(Collected data)
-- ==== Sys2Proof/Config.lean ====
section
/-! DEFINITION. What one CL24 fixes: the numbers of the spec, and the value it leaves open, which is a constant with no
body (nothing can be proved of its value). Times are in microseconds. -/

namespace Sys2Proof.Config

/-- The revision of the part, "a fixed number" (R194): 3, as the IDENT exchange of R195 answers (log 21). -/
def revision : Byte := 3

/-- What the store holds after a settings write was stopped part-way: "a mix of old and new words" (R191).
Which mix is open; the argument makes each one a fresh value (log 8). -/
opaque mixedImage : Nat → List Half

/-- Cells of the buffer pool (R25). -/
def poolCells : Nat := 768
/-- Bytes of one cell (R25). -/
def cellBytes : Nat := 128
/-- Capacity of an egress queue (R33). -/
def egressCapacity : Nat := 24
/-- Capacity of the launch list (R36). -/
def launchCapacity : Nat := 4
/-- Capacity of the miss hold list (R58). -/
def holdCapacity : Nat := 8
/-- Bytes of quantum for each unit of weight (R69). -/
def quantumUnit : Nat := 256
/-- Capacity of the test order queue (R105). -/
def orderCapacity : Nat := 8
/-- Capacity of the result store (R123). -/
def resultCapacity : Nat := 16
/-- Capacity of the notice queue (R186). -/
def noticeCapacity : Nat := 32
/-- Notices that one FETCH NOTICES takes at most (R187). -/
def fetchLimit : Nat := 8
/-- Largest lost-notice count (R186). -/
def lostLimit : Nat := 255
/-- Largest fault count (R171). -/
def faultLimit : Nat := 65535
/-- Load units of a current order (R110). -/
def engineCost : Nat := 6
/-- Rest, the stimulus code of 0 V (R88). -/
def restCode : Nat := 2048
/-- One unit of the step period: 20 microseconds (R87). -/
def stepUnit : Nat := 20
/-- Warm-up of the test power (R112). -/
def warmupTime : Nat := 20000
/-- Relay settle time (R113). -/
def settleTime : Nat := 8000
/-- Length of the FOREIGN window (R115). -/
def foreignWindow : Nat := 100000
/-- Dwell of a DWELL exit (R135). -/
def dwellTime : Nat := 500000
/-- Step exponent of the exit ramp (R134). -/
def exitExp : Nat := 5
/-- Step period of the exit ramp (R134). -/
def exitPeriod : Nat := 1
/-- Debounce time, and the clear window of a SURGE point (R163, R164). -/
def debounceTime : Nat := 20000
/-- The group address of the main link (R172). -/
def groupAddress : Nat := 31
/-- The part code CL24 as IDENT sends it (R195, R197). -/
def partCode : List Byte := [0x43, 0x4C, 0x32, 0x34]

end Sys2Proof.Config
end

_Exercise goal_:
The required answer is the run of lines above, starting at the line with "def stepUnit : Nat := 20" and ending at the line with "def dwellTime : Nat := 500000", reproduced exactly with both ends.

_Solved exercise_:
def stepUnit : Nat := 20
/-- Warm-up of the test power (R112). -/
def warmupTime : Nat := 20000
/-- Relay settle time (R113). -/
def settleTime : Nat := 8000
/-- Length of the FOREIGN window (R115). -/
def foreignWindow : Nat := 100000
/-- Dwell of a DWELL exit (R135). -/
def dwellTime : Nat := 500000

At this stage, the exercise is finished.